Exercise instructions –
Set out exactly, line by line, the stretch of data below that begins at the line containing "Genah.decode 0x60600041 = some" and ends at the line containing "Genah.decode 0x68004000 = some", with both ends kept.

-- Exercise data follows --

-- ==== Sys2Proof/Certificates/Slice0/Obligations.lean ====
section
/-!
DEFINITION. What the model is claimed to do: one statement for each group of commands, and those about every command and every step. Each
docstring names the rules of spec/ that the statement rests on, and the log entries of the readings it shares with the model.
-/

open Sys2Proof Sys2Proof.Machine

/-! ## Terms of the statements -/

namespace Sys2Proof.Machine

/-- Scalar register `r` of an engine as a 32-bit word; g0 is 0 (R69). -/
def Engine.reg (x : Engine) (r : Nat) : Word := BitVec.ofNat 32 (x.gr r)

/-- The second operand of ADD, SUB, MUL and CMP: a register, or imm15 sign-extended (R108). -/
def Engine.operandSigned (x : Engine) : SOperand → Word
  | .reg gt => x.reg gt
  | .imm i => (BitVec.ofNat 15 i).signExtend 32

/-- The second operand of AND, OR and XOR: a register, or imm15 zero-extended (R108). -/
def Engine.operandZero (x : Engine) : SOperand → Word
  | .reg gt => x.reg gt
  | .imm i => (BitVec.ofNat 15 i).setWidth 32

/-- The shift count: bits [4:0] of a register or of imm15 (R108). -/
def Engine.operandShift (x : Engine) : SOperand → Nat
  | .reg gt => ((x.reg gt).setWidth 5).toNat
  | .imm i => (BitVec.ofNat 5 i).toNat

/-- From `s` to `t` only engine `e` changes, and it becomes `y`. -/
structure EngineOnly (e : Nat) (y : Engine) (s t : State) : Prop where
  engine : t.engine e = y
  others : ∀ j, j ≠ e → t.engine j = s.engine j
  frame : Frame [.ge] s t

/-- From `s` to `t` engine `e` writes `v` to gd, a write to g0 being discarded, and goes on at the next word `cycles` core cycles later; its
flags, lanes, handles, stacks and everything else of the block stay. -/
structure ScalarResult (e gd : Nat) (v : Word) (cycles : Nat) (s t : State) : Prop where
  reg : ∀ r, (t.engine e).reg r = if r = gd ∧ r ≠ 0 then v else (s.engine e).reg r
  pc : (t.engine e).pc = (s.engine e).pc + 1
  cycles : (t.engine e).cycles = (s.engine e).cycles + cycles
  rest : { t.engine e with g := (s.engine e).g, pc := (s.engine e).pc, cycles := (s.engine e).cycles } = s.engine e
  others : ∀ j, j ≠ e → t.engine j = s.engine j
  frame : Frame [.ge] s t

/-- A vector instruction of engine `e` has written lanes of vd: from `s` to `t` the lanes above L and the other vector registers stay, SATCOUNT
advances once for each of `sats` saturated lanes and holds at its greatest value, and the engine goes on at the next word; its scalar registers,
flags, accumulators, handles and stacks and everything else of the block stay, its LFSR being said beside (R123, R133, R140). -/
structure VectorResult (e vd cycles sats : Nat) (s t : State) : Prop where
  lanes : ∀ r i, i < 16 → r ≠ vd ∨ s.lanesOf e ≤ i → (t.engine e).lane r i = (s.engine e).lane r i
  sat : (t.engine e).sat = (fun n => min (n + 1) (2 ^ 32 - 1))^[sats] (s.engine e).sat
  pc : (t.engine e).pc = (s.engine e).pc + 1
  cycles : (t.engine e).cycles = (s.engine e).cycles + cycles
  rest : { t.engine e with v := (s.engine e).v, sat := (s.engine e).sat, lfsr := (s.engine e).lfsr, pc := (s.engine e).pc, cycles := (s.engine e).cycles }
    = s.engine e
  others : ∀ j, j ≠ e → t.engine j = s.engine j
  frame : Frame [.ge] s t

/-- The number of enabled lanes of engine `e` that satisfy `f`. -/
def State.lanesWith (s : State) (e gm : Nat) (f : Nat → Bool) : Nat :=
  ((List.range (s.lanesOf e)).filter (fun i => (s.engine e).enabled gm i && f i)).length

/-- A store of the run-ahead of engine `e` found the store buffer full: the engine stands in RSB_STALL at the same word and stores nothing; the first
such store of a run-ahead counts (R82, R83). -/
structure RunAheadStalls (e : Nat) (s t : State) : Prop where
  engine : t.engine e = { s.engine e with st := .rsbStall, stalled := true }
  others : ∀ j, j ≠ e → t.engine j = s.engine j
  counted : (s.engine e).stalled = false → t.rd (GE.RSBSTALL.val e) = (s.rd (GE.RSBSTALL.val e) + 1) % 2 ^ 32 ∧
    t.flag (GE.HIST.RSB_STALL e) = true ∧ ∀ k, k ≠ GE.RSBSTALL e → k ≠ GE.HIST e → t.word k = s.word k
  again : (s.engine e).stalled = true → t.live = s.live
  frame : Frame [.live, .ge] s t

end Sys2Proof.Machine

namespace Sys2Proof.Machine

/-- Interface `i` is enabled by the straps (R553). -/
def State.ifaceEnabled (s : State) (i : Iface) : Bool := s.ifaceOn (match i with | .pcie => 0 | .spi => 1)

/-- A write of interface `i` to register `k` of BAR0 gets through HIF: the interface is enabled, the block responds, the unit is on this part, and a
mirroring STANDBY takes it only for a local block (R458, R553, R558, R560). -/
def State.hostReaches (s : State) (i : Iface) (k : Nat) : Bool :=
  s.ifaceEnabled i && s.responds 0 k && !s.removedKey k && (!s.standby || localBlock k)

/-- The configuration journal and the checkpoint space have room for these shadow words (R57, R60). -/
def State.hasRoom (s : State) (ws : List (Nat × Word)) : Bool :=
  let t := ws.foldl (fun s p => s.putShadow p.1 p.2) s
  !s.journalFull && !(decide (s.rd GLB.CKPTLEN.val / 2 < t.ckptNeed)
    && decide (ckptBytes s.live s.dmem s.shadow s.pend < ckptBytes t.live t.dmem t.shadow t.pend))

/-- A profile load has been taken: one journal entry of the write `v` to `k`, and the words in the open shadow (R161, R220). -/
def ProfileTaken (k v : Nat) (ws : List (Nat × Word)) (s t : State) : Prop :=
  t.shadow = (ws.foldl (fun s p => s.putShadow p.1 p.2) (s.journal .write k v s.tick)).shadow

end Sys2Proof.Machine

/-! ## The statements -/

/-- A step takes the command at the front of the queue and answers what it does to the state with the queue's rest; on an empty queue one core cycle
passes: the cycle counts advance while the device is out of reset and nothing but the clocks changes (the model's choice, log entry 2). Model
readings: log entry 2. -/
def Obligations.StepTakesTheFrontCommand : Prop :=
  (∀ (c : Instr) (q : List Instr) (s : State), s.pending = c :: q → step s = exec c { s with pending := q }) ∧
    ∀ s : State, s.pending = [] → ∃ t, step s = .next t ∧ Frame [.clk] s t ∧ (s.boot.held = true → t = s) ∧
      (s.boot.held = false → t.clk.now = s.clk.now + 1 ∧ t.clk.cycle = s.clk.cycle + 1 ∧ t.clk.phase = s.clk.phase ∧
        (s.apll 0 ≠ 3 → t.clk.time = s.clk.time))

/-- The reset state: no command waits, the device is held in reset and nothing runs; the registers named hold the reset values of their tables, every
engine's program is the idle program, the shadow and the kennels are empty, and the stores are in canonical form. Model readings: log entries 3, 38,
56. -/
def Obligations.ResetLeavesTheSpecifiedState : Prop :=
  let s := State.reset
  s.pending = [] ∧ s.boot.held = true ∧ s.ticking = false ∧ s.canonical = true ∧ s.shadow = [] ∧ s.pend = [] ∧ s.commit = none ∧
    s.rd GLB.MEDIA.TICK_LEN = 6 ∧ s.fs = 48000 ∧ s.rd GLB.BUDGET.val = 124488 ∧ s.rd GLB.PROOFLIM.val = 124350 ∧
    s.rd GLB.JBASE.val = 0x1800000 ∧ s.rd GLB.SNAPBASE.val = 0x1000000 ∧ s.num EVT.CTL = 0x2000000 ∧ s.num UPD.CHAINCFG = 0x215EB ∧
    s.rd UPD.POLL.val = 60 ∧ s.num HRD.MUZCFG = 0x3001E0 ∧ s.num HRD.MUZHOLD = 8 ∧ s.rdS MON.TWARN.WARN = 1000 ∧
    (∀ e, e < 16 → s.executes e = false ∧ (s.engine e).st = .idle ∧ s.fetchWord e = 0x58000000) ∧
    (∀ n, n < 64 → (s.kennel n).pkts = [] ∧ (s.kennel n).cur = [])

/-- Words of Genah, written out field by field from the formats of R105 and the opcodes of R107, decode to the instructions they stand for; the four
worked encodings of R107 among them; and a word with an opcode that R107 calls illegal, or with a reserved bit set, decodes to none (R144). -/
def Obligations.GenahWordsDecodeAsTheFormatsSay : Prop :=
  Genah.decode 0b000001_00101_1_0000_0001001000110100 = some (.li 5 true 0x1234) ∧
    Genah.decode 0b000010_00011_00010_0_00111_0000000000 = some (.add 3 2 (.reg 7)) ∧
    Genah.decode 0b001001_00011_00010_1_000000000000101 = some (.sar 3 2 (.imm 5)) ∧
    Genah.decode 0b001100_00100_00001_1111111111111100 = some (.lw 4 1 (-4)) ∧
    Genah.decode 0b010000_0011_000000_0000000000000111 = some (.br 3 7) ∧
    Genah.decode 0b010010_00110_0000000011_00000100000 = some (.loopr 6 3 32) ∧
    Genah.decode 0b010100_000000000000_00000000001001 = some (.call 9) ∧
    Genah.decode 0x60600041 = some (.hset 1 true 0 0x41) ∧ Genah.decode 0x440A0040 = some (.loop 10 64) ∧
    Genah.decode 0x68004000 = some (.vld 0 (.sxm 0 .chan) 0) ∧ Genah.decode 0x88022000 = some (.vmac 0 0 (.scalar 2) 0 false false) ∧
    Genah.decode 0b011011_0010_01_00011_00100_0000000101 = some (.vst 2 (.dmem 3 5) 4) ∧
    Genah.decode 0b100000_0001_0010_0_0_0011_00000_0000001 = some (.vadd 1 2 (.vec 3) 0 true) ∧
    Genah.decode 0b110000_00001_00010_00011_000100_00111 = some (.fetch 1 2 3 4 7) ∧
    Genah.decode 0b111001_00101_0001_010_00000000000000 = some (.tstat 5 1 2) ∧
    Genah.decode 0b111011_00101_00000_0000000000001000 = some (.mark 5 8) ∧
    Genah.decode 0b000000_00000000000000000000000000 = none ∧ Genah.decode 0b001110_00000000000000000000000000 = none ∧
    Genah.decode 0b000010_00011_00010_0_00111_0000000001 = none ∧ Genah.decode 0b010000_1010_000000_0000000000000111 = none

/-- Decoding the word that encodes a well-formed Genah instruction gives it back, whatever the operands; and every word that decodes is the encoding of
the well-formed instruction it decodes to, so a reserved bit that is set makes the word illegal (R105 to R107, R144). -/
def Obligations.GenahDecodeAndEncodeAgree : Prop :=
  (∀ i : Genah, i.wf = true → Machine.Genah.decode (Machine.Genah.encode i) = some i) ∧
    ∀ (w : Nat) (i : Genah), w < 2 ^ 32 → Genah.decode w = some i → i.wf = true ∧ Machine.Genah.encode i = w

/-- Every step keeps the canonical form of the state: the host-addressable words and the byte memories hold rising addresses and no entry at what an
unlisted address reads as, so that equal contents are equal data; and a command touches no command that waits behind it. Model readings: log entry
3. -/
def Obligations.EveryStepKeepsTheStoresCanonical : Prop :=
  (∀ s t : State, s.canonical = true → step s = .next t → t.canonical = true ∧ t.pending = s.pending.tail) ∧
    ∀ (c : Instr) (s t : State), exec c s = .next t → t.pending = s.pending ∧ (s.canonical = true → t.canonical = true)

-- Exercise data concluded --

Result –
    Genah.decode 0x60600041 = some (.hset 1 true 0 0x41) ∧ Genah.decode 0x440A0040 = some (.loop 10 64) ∧
    Genah.decode 0x68004000 = some (.vld 0 (.sxm 0 .chan) 0) ∧ Genah.decode 0x88022000 = some (.vmac 0 0 (.scalar 2) 0 false false) ∧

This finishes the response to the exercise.